И входом в это новое пространство мерцают его рисунки под стеклом на фоне кремовой бумаги по стенам, только подумать, одного из древних римских зданий, древность которого в сочетании с изобразительным модерном ощущается в жизни каждого — у кого сознательно, у кого подсознательно — той самой напряженной пружиной Времени, которая даже в старых настенных, оставленных владельцем квартиры, раскручивается от семи утра к семи вечера на вокзальных, висящих над рельсовым путем: по нему отойдет поезд в город, мешающий спать даже в далекой сибирской тайге, где Кон побывал всего лишь однажды, по молодости, с геологической экспедицией, и в глухие ночи, набравшись спирта, ребята пели под гитару: «Чего же ты не спишь, мешает спать Париж».
Надо купить побольше бумаги, плотной, молочной белизны или с кофейным оттенком, он видел такую в римских магазинах, и побольше красок, надо запереться глухо от партийного старичка или уходить вдаль, вдоль Тирренского моря, на рассвете, как сегодня, когда он, вздрогнув, обнаружил — светлая яхта исчезла; еще один знак выздоровления — душа человеческая спасена, и диковинный аэроплан феллиниевских фильмов улетает, унося деда в развевающемся талесе, яхта снимается с якоря.
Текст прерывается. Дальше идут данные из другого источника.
/-- The thresholds of overflow to e4m3 and e5m2 (R50). -/
theorem far_eq_overRounded {f : Fmt} (hf : f = e4m3 ∨ f = e5m2) (s : Bool) {m : Nat} (hm : m ≠ 0) (e : Int) :
    (if f.format.inf.isSome then decide (61440 ≤ |(term s m : ℚ) * 2 ^ e|)
      else decide (464 < |(term s m : ℚ) * 2 ^ e|)) = f.overRounded .rne s m e := by
  rw [Bool.eq_iff_iff, abs_term_mul]
  rcases hf with rfl | rfl
  · have hmid : ((e4m3.maxM : ℝ) + 1 / 2) * 2 ^ e4m3.maxE = 464 := by norm_num [e4m3]
    have hfar : (464 : ℚ) < m * 2 ^ e ↔ (464 : ℝ) < m * 2 ^ e := by
      rw [← Rat.cast_lt (K := ℝ)]; push_cast; rfl
    rw [overRounded_rne_iff regular_e4m3 s hm, hmid]
    exact (decide_eq_true_iff.trans hfar).trans (or_iff_left fun h => absurd h.2 (by decide)).symm
  · have hmid : ((e5m2.maxM : ℝ) + 1 / 2) * 2 ^ e5m2.maxE = 61440 := by norm_num [e5m2]
    have hfar : (61440 : ℚ) ≤ m * 2 ^ e ↔ (61440 : ℝ) ≤ m * 2 ^ e := by
      rw [← Rat.cast_le (K := ℝ)]; push_cast; rfl
    rw [overRounded_rne_iff regular_e5m2 s hm, hmid, and_iff_left (by decide), @eq_comm ℝ, ← le_iff_lt_or_eq]
    exact decide_eq_true_iff.trans hfar

/-- A number alone is a sum that is rounded once, or a zero with its sign. -/
theorem sumIs_singleton {F : Format} {mode : Rm} {s : Bool} {x : ℚ} {w : Nat} {fl : Byte}
    (hround : x ≠ 0 → RoundsTo F mode x w fl) (hzero : x = 0 → fl = 0 ∧ w = F.zero s) :
    SumIs F mode [.num s x] w fl := by
  have hsum : ([Ext.num s x].map Ext.value).sum = x := add_zero x
  refine sumIs_of_num (fun t ht => ⟨s, x, by simpa using ht⟩) (hsum.symm ▸ hround) fun h => ?_
  cases s <;> exact hzero (hsum ▸ h)

theorem conv8Is_conv8 {f : Fmt} (hf : f = e4m3 ∨ f = e5m2) (sat : Bool) (v : FVal) :
    Conv8Is f.format sat v.toExt (f.conv8 sat v).1 (f.conv8 sat v).2 := by
  have hsome : f.format.inf.isSome = f.infs := by rcases hf with rfl | rfl <;> rfl
  have hbeyond : ∀ s, (if f.format.inf.isSome then f.format.infinity s else f.format.nan) =
      if f.infs then f.inf s else f.nan := fun s => by
    rw [hsome]
    cases hi : f.infs
    · rfl
    · simp only [if_true, inf_eq_infinity hi]
  cases v with
  | nan s => exact ⟨rfl, rfl⟩
  | inf s =>
    have hconv : f.conv8 sat (.inf s) = if sat then (f.big s, 64)
      else (if f.infs then f.inf s else f.nan, flagIf (!f.infs) fOVF) := rfl
    rw [hconv]
    refine ⟨fun h => ?_, fun h => ?_⟩
    · rw [if_pos h]
      exact ⟨big_eq_largest f s, rfl⟩
    · rw [h, if_neg Bool.false_ne_true]
      refine ⟨(hbeyond s).symm, ?_⟩
      rw [hsome]
      cases f.infs <;> rfl
  | fin s m e =>
    rw [conv8_fin]
    refine ⟨fun hfar => ?_, fun hfar => ?_⟩
    · have hm : m ≠ 0 := by
        rintro rfl
        have hz : (term s 0 : ℚ) * 2 ^ e = 0 := value_toExt_eq_zero.2 rfl
        rw [hz] at hfar
        rcases hf with rfl | rfl <;> norm_num [Fmt.format, e4m3, e5m2] at hfar
      rw [far_eq_overRounded hf s hm] at hfar
      rw [if_neg hm, if_pos hfar]
      refine ⟨fun h => ?_, fun h => ?_⟩
      · rw [if_pos h]
        exact ⟨big_eq_largest f s, rfl⟩
      · rw [h, if_neg Bool.false_ne_true]
        exact ⟨(hbeyond s).symm, rfl⟩
    · rcases eq_or_ne m 0 with rfl | hm
      · exact sumIs_singleton (fun h => absurd (value_toExt_eq_zero.2 rfl) h) fun _ => ⟨rfl, rfl⟩
      · rw [far_eq_overRounded hf s hm] at hfar
        rw [if_neg hm, hfar, if_neg Bool.false_ne_true]
        refine sumIs_singleton (fun _ => ?_) fun h => absurd (value_toExt_eq_zero.1 h) hm
        refine roundsTo_round (regular_of_narrow hf) .rne hm (.inr hfar) (abs_cast_term_mul s m e) ?_
        simpa using term_mul_neg_iff (K := ℝ) hm e

theorem conv8_lt {f : Fmt} (hf : f = e4m3 ∨ f = e5m2) (sat : Bool) (v : FVal) : (f.conv8 sat v).1 < 2 ^ 8 := by
  have hreg := regular_of_narrow hf
  have hw : f.width = 8 := by rcases hf with rfl | rfl <;> rfl
  have hover : ∀ s, (if f.infs then f.inf s else f.nan) < 2 ^ f.width := fun s => by
    split
    · exact inf_lt hreg s
    · exact hreg.nan_lt
  rw [← hw]
  cases v with
  | nan s => exact hreg.nan_lt
  | inf s =>
    cases sat
    · exact hover s
    · exact big_lt hreg s
  | fin s m e =>
    rw [conv8_fin]
    split_ifs with hm hfar hsat
    · exact sign_lt hreg s
    · exact big_lt hreg s
    · exact inf_lt hreg s
    · exact hreg.nan_lt
    · exact round_lt hreg ..

/-! ### SCALB and FRND (R182) -/

/-- The bounds of a finite f32 word's significand and exponent. -/
theorem fv_bounds {a : Word32} {s : Bool} {m : Nat} {e : Int} (h : fv a = .fin s m e) :
    m < 2 ^ 24 ∧ -149 ≤ e ∧ e ≤ 104 := by
  obtain ⟨-, hm, hlo, -, hhi⟩ := decode_fin_bounds regular_f32 h
  have hlo : (1 - 127 - 23 : ℤ) ≤ e := hlo
  have hhi : e + 127 + 23 + 1 < 2 ^ 8 := hhi rfl
  exact ⟨hm, by omega, by omega⟩

theorem bitLen_le {m n : Nat} (h : m < 2 ^ n) : bitLen m ≤ n := by
  rcases eq_or_ne m 0 with rfl | hm
  · exact Nat.zero_le n
  · have := Nat.pow_lt_pow_iff_right (one_lt_two) |>.1 ((two_pow_le_of_bitLen hm).trans_lt h)
    omega

/-- A value of 2^128 or more overflows, whatever its exponent. -/
theorem round_of_large (mode : Rm) (s : Bool) {m : Nat} (hm : m ≠ 0) {e : Int} (he : 128 ≤ e) :
    f32.round mode s m e = (f32.overflow mode s, 4 ||| 16) := by
  have hover : f32.overRounded mode s m e = true := by
    rw [← Bool.not_eq_false, (rounded_over_iff regular_f32 mode s hm e).2.2, not_le]
    have hu : 105 ≤ f32.quantumU m e := by
      have := bitLen_pos hm
      simp only [Fmt.quantumU, f32]
      omega
    have hn : (2 : ℝ) ^ 23 ≤ (roundAt mode s m e (f32.quantumU m e)).1 := by
      exact_mod_cast (significand_of_quantumU f32 mode s hm e).1
    calc (f32.maxM : ℝ) * 2 ^ f32.maxE < 2 ^ 23 * 2 ^ (105 : ℤ) := by norm_num [f32]
      _ ≤ _ := mul_le_mul hn (zpow_le_zpow_right₀ one_le_two hu) (by positivity) (by positivity)
  rw [round_eq f32 mode s hm, hover, if_pos rfl]
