/-- verify of a sequence against its own checksum holds, and such a frame ends with O_OK. R107,
both sentences; `bytes` are the frame's first `L` bytes. -/
def Obligations.VerifyRoundTrips : Prop :=
  (∀ bs : List Byte, verify bs (checksum bs) = true) ∧
  (∀ (bytes : List Byte) (s : State), FrameInv bytes s → s.state = .readBody → s.cnt = 1 →
    accepted s = some (checksum bytes) → bytes.length = s.len.toNat ∧
      ∃ t, step s = .next t ∧ t.oDone = true ∧ t.oOk = true)

/-- ACC is the sum of the frame's bytes so far, so the comparison is verify. R108, from every
state that meets the frame invariants. -/
def Obligations.AccumulatorTracksTheFrameSum : Prop :=
  (∀ (bytes : List Byte) (s t : State), FrameInv bytes s → step s = .next t →
    t.state = .readLen ∨ t.state = .readBody → t.acc = sum8 (frameBytesAfter bytes s)) ∧
  (∀ (bytes : List Byte) (s : State) (c : Byte), FrameInv bytes s → s.state = .readBody →
    s.cnt = 1 → accepted s = some c → bytes.length = s.len.toNat ∧
      ∃ t, step s = .next t ∧ t.oOk = verify bytes c ∧ t.oCalc = checksum bytes ∧ t.oExp = c)

/-- What the checksum detects: order never, one change always, two exactly when they do not
cancel. R109; the source-less remark that nothing depends on it needs no statement. -/
def Obligations.ChecksumMissesOrderAndCancellingPairsDetectsSingleChanges : Prop :=
  (∀ (bs cs : List Byte) (c : Byte), bs.Perm cs → verify cs c = verify bs c) ∧
  (∀ (pre post : List Byte) (b d : Byte), d ≠ 0 →
    verify (pre ++ (b + d) :: post) (checksum (pre ++ b :: post)) = false) ∧
  (∀ (bs : List Byte) (c : Byte), c ≠ checksum bs → verify bs c = false) ∧
  (∀ (pre mid post : List Byte) (a b d1 d2 : Byte),
    verify (pre ++ (a + d1) :: mid ++ (b + d2) :: post) (checksum (pre ++ a :: mid ++ b :: post)) = true ↔
      d1 + d2 = 0)

/-- O_DONE is 1 exactly after a frame end, never twice in a row, and 0 after reset. R30. -/
def Obligations.DonePulseMarksTheFrameEnd : Prop :=
  (∀ s t : State, step s = .next t → (t.oDone = true ↔ frameEnds s = true)) ∧
  (∀ s t u : State, step s = .next t → step t = .next u → ¬ (t.oDone = true ∧ u.oDone = true)) ∧
  State.reset.oDone = false

/-- O_PRIMARY, O_OK, O_SHORT, O_CALC and O_EXP: what a frame end loads, and that they hold. R31 to
R34; "1 for a primary frame" and "the computed sum" are said of states that meet `FrameInv`. -/
def Obligations.ReportRegistersChangeOnlyAtAFrameEnd : Prop :=
  (∀ (s t : State) (c : Byte), step s = .next t → frameEnds s = true → accepted s = some c →
    t.oPrimary = s.var ∧
    (s.state = .readBody →
      t.oOk = (s.acc == c) ∧ t.oShort = false ∧ t.oCalc = s.acc ∧ t.oExp = c) ∧
    (s.state = .readLen →
      t.oOk = false ∧ t.oShort = true ∧ t.oCalc = add8 s.acc c ∧ t.oExp = 0 ∧ c.toNat < 2)) ∧
  (∀ s t : State, step s = .next t → frameEnds s = false → s.now.rst = false →
    t.oPrimary = s.oPrimary ∧ t.oOk = s.oOk ∧ t.oShort = s.oShort ∧ t.oCalc = s.oCalc ∧
      t.oExp = s.oExp) ∧
  (∀ s t : State, step s = .next t → s.now.rst = true →
    t.oPrimary = false ∧ t.oOk = false ∧ t.oShort = false ∧ t.oCalc = 0 ∧ t.oExp = 0) ∧
  (∀ (bytes : List Byte) (s t : State), FrameInv bytes s → step s = .next t → frameEnds s = true →
    (t.oPrimary = true ↔ bytes.head? = some Config.hdrPrimary) ∧
    (t.oPrimary = false ↔ bytes.head? = some Config.hdrTrace) ∧
    t.oCalc = sum8 (if t.oShort = true then frameBytesAfter bytes s else bytes))

/-- O_LEN is the ended frame's declared length and gives its payload byte count. R35, at the ends
of frames from states that meet the frame invariants. -/
def Obligations.ReportedLengthGivesThePayloadCount : Prop :=
  (∀ (bytes : List Byte) (s t : State), FrameInv bytes s → step s = .next t → frameEnds s = true →
    (frameBytesAfter bytes s)[1]? = some t.oLen ∧
    payloadCount t = (frameBytesAfter bytes s).length - 3 ∧
    (t.oShort = false → payloadCount t = t.oLen.toNat - 2) ∧
    (t.oShort = true → payloadCount t = 0)) ∧
  (∀ s t : State, step s = .next t → frameEnds s = false → s.now.rst = false → t.oLen = s.oLen) ∧
  (∀ s t : State, step s = .next t → s.now.rst = true → t.oLen = 0) ∧ State.reset.oLen = 0

/-- The byte tag: valid after each accepted byte, with its value, role and position; else held.
R36, with the roles of R37. -/
def Obligations.ByteTagsReportEachAcceptedByte : Prop :=
  (∀ s t : State, step s = .next t → t.oBvalid = (accepted s).isSome) ∧
  (∀ (s t : State) (b : Byte), step s = .next t → accepted s = some b → t.oByte = b ∧
    (s.state = .awaitHdr → t.oRole = .hdr ∧ t.oBidx = 0) ∧
    (s.state = .readLen → t.oRole = .len ∧ t.oBidx = 1) ∧
    (s.state = .readBody → t.oRole = (if s.cnt = 1 then .chk else .payload) ∧
      t.oBidx = s.len + 1 - s.cnt)) ∧
  (∀ (bytes : List Byte) (s t : State) (b : Byte), FrameInv bytes s → step s = .next t →
    accepted s = some b → t.oBidx.toNat + 1 = (frameBytesAfter bytes s).length) ∧
  (∀ s t : State, step s = .next t → accepted s = none → s.now.rst = false →
    t.oByte = s.oByte ∧ t.oRole = s.oRole ∧ t.oBidx = s.oBidx) ∧
  (∀ s t : State, step s = .next t → s.now.rst = true →
    t.oBvalid = false ∧ t.oByte = 0 ∧ t.oRole.code = 0 ∧ t.oBidx = 0) ∧
  State.reset.oBvalid = false ∧ State.reset.oByte = 0 ∧ State.reset.oRole.code = 0 ∧
    State.reset.oBidx = 0

/-- O_PERSIST is 1 exactly after a primary frame's end, whatever its checksum or length. R41, and
R143. -/
def Obligations.PersistIsExactlyAPrimaryFrameEnd : Prop :=
  (∀ s : State, oPersist s = (s.oDone && s.oPrimary)) ∧
  (∀ s t : State, step s = .next t → (oPersist t = true ↔ frameEnds s = true ∧ s.var = true)) ∧
  (∀ (bytes : List Byte) (s t : State), FrameInv bytes s → step s = .next t → frameEnds s = true →
    (bytes.head? = some Config.hdrPrimary → oPersist t = true) ∧
    (bytes.head? = some Config.hdrTrace → oPersist t = false))
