-- ==== Sys2Proof/Tests/Slice0.lean ====
section
/-! SUPPORT. The model's own tests. Expected values are those of 95_test_vectors.md, whose names the
tests carry; the words of the decoder's tests are written out from the fields of 30_encoding.md R80.
After them, one witness for the hypotheses of each statement of Certificates/Slice0/Obligations.lean
that has any. -/

namespace Sys2Proof.Tests

open Sys2Proof.Machine Sys2Proof.Safety

/-! ## WellFormed: each check refuses an ill-formed operation -/

theorem test_wellFormed_hdrPrimary : Instr.wellFormed (.hdrPrimary 0x73) = false := by decide
theorem test_wellFormed_hdrTrace : Instr.wellFormed (.hdrTrace 0x1D) = false := by decide
theorem test_wellFormed_hdrBad_primary : Instr.wellFormed (.hdrBad 0x72) = false := by decide
theorem test_wellFormed_hdrBad_trace : Instr.wellFormed (.hdrBad 0x1C) = false := by decide
theorem test_wellFormed_lenZero : Instr.wellFormed (.lenZero 0x01) = false := by decide
theorem test_wellFormed_lenOne : Instr.wellFormed (.lenOne 0x00) = false := by decide
theorem test_wellFormed_lenBody_zero : Instr.wellFormed (.lenBody 0x00) = false := by decide
theorem test_wellFormed_lenBody_one : Instr.wellFormed (.lenBody 0x01) = false := by decide
theorem test_wellFormed_script :
    ScriptItem.wellFormed (.frame 0x72 (List.replicate 254 0)) = false := by
  rw [ScriptItem.wellFormed, List.length_replicate]; decide

/-! ## Decoding: words written bit by bit, `Z RST FAIL V _ S S S LAST _ BYTE` (R80, R84) -/

theorem test_decode_reset : decode 0b0100010000000000 = .ok .reset := by decide
theorem test_decode_haltDesync : decode 0b1001011001110010 = .ok .haltDesync := by decide
theorem test_decode_haltFailed : decode 0b1001100001110010 = .ok .haltFailed := by decide
theorem test_decode_illegalState : decode 0b1001101001110010 = .ok .illegalState := by decide
theorem test_decode_illegalCnt0 : decode 0b1001010001110010 = .ok .illegalCnt0 := by decide
theorem test_decode_xportFail : decode 0b1011001000000110 = .ok .xportFail := by decide
theorem test_decode_idle : decode 0b0000010001000100 = .ok .idle := by decide
theorem test_decode_hdrPrimary : decode 0b1001000001110010 = .ok (.hdrPrimary 0x72) := by decide
theorem test_decode_hdrTrace : decode 0b1001000000011100 = .ok (.hdrTrace 0x1C) := by decide
theorem test_decode_hdrBad : decode 0b1001000010011001 = .ok (.hdrBad 0x99) := by decide
theorem test_decode_lenZero : decode 0b1001001000000000 = .ok (.lenZero 0x00) := by decide
theorem test_decode_lenOne : decode 0b1001001000000001 = .ok (.lenOne 0x01) := by decide
theorem test_decode_lenBody : decode 0b1001001011111111 = .ok (.lenBody 0xFF) := by decide
theorem test_decode_bodyChk : decode 0b0001010111111111 = .ok (.bodyChk 0xFF) := by decide
theorem test_decode_bodyData : decode 0b0001010010101010 = .ok (.bodyData 0xAA) := by decide

/-- A vector that R81 says cannot occur, `Z = LAST = 1`, still selects an operation. -/
theorem test_decode_z_and_last : decode 0b1001010101110010 = .ok .illegalCnt0 := by decide

/-- The table's last row, at its last vector but for the don't-care bits it has none of. -/
theorem test_decodeTableWord : decodeTableWord 16 0x14FF = some (.bodyData 0xFF) := by decide

theorem test_decodeTableWord_too_long : decodeTableWord 24 0x9072 = none := by decide
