-- ==== Sys2Proof/Machine/Bytes.lean ====
section
/-! DEFINITION. Byte order, decided once: the byte at the lowest address is the most significant
(spec/20_memory.md R23, R24). Data, instruction fetch and the decoder all use these two functions. -/

namespace Sys2Proof

/-- The number whose bytes, most significant first, are the list: `M[a] ++ M[a+1] ++ ...` (R23). -/
def bigEndian : List Byte → Nat
  | [] => 0
  | b :: bs => b.toNat * 256 ^ bs.length + bigEndian bs

/-- The `n` bytes of a number, most significant first: `v[8n-1:8n-8]` down to `v[7:0]` (R23). -/
def bigEndianBytes : Nat → Nat → List Byte
  | 0, _ => []
  | n + 1, v => BitVec.ofNat 8 (v / 256 ^ n) :: bigEndianBytes n v

end Sys2Proof
end

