-- ==== Sys2Proof/Machine/Ops.lean ====
section
/-! DEFINITION. The shared operations over registers, memory and the pc: the pseudocode primitives of
spec/00_scope.md R6, the memory rules of spec/20_memory.md, and how a step stops or completes
(spec/60_exceptions.md R61, R62, R64, R65). -/

namespace Sys2Proof.Machine

/-! ### Stopping

The spec has no trap entry (R65): no saved pc, no vector, no mode. What stands in its place is one terminal fault,
which changes no state, and the refusals. -/

/-- `raise StorageFault(addr)`: the one fault, terminal and without state change (R61, R65). -/
def raiseStorageFault (addr : Addr) : Result := .fault (.storageFault addr)

/-- `refuse(reason)`: the spec has no meaning for the situation (R62). -/
def refuse (reason : Refusal) : Result := .refused reason

/-! ### General registers -/

/-- `x[i]`: every register reads as what it holds; none is hardwired (R6, R11). -/
def State.readX (s : State) (r : Reg) : DWord := s.x[r]

/-- `x[i] <- v`: every register, `r0` among them, takes what is written (R6, R11). -/
def State.writeX (s : State) (r : Reg) (v : DWord) : State := { s with x := s.x.set r v }

/-! ### Memory -/

/-- The byte listed at an address, if any. -/
def Memory.lookup : Memory → Nat → Option Byte
  | [], _ => Config.unlistedByte
  | (k, b) :: m, a => if a = k then some b else Memory.lookup m a

/-- `M[a]`, where `a` is inside the address space and `Mapped(a)`; no value otherwise (R20, R22). -/
def Memory.byte (m : Memory) (a : Nat) : Option Byte :=
  if a < 2 ^ Config.addrBits then m.lookup a else none

/-- `Mapped(a)` (R22). -/
def Memory.mapped (m : Memory) (a : Nat) : Bool := (m.byte a).isSome

/-- The `n` bytes from address `a` upward, where every one of them is mapped (R22). -/
def Memory.bytes (m : Memory) : Nat → Nat → Option (List Byte)
  | _, 0 => some []
  | a, n + 1 =>
    match m.byte a with
    | none => none
    | some b => (Memory.bytes m (a + 1) n).map (b :: ·)

/-- `MemRead(addr, n)`: the value of an admitted access, most significant byte first (R22, R23); no value where the
access is not admitted. Reading changes nothing (R29). -/
def Memory.memRead (m : Memory) (addr : Addr) (n : Nat) : Option (BitVec (8 * n)) :=
  (m.bytes addr.toNat n).map fun bs => BitVec.ofNat (8 * n) (bigEndian bs)

/-- Lists byte `b` at address `a`, in the canonical form. -/
def Memory.insert : Memory → Nat → Byte → Memory
  | [], a, b => [(a, b)]
  | (k, c) :: m, a, b =>
    if a < k then (a, b) :: (k, c) :: m
    else if a = k then (a, b) :: m
    else (k, c) :: Memory.insert m a b

/-- Stores one byte; outside the address space there is nothing to store to. -/
def Memory.putByte (m : Memory) (a : Nat) (b : Byte) : Memory :=
  if a < 2 ^ Config.addrBits then m.insert a b else m

/-- Stores bytes from address `a` upward. -/
def Memory.putBytes : Memory → Nat → List Byte → Memory
  | m, _, [] => m
  | m, a, b :: bs => Memory.putBytes (m.putByte a b) (a + 1) bs

/-- `MemWrite(addr, n, v)`: `v[8n-1:8n-8]` at `addr` and so on down to `v[7:0]` at `addr+n-1` (R6, R23). No instruction
uses it; the launch's placing of a program does (`State.placeWord`). -/
def Memory.memWrite (m : Memory) (addr : Addr) (n : Nat) (v : BitVec (8 * n)) : Memory :=
  m.putBytes addr.toNat (bigEndianBytes n v.toNat)

/-! ### The pc and the completion of an instruction -/

/-- The run has ended: `pc == text_end` (R72). -/
def State.ended (s : State) : Bool := s.pc == s.textEnd

/-- The pc is a multiple of 4 (R14, R64 check 1). -/
def State.pcAligned (s : State) : Bool := s.pc.toNat % 4 == 0

/-- `pc + 4` does not wrap to 0, unless `text_end == 0` (R14, R64 check 6). -/
def State.canAdvance (s : State) : Bool := s.pc + 4#32 != 0#32 || s.textEnd == 0#32

/-- `pc <- pc + 4` (R13, R14). -/
def State.advancePc (s : State) : State := { s with pc := s.pc + 4#32 }

/-- Check 6 of R64, then the register writes and the pc update together. -/
def complete (s : State) (writes : State → State) : Result :=
  if s.canAdvance then .next (writes s).advancePc else refuse .pcWrap

/-- Check 5 of R64 and what follows: the one data access, a read of two bytes at `EA[31:0]` (R21, R27), whose failure
raises `StorageFault(EA[31:0])`; then the instruction completes with the writes its rule makes of the halfword. -/
def loadHalf (s : State) (addr : Addr) (writes : Half → State → State) : Result :=
  match s.mem.memRead addr 2 with
  | none => raiseStorageFault addr
  | some h => complete s (writes h)

end Sys2Proof.Machine
end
Физически чувствуя, как замкнулся, отделяется этот остров или материк прошедшей жизни, Кон с давно позабытым наслаждением водит пером по бумаге: составляет некий итог ушедших лет, некий, к примеру, реестр женщин, вплывающих в быстрый поток убегающей его жизни с намерением прочно в ней закрепиться, но исчезающих скорее, чем они успевают ухватиться, утягиваемые течением, за его руку, за его взгляд, расслабленный безразличием, за его шею, ускользающую из их рук податливым стеблем в глубинах жизненных вод.
Именно поэтому ему гораздо легче составить реестр, к примеру, вещей, в которые он облачался, ибо они всегда были вопреки моде, или реестр находок в сочетании линий и красок, выражавших ощущение этой ускользающей вместе с женщинами, юностью, зрелостью, такой проточной жизни.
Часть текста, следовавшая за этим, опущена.